**Exercise**
Report all lines of the data below that hold the word "with".

Dataset entries
-- Opening Marker --
-- ==== Sys2Proof/Machine/Flags.lean ====
section
/-! DEFINITION. The control and status registers as the host reads them, and the flag computations: `CHANGED` (R20) and
`VALID` (R21, R152). -/

namespace Sys2Proof.Machine

/-- The 1-bit code of `MODE` (R19). -/
def Mode.code : Mode → BitVec 1
  | .auto => 0
  | .frozen => 1

/-- The 4-bit code of `ERR` (R200). -/
def Err.code : Err → BitVec 4
  | .ok => 0
  | .tooSmall => 1
  | .badMagic => 2
  | .lengthExceedsBuffer => 3
  | .immutableRawBuffer => 4
  | .malformedHex => 5
  | .lengthBelowMinimum => 6
  | .noPacket => 7
  | .illegalOp => 8
  | .badOperand => 9
  | .refused => 10

/-- A field write that succeeds sets `CHANGED` (R20). -/
def markChanged (s : State) : State := { s with changed := true }

/-- The construction of a packet fixes `MODE` and clears `CHANGED` (R19, R20). -/
def construct (m : Mode) (s : State) : State := { s with mode := m, changed := false }

/-- `VALID`: both accumulators, just computed over the frame, equal the stored checksums (R152). -/
def checksumsMatch (s : State) : Bool := s.c8 == s.hcrc && s.c16 == s.checksum

end Sys2Proof.Machine
end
-- Closing Marker --
**Completed task**
def markChanged (s : State) : State := { s with changed := true }
def construct (m : Mode) (s : State) : State := { s with mode := m, changed := false }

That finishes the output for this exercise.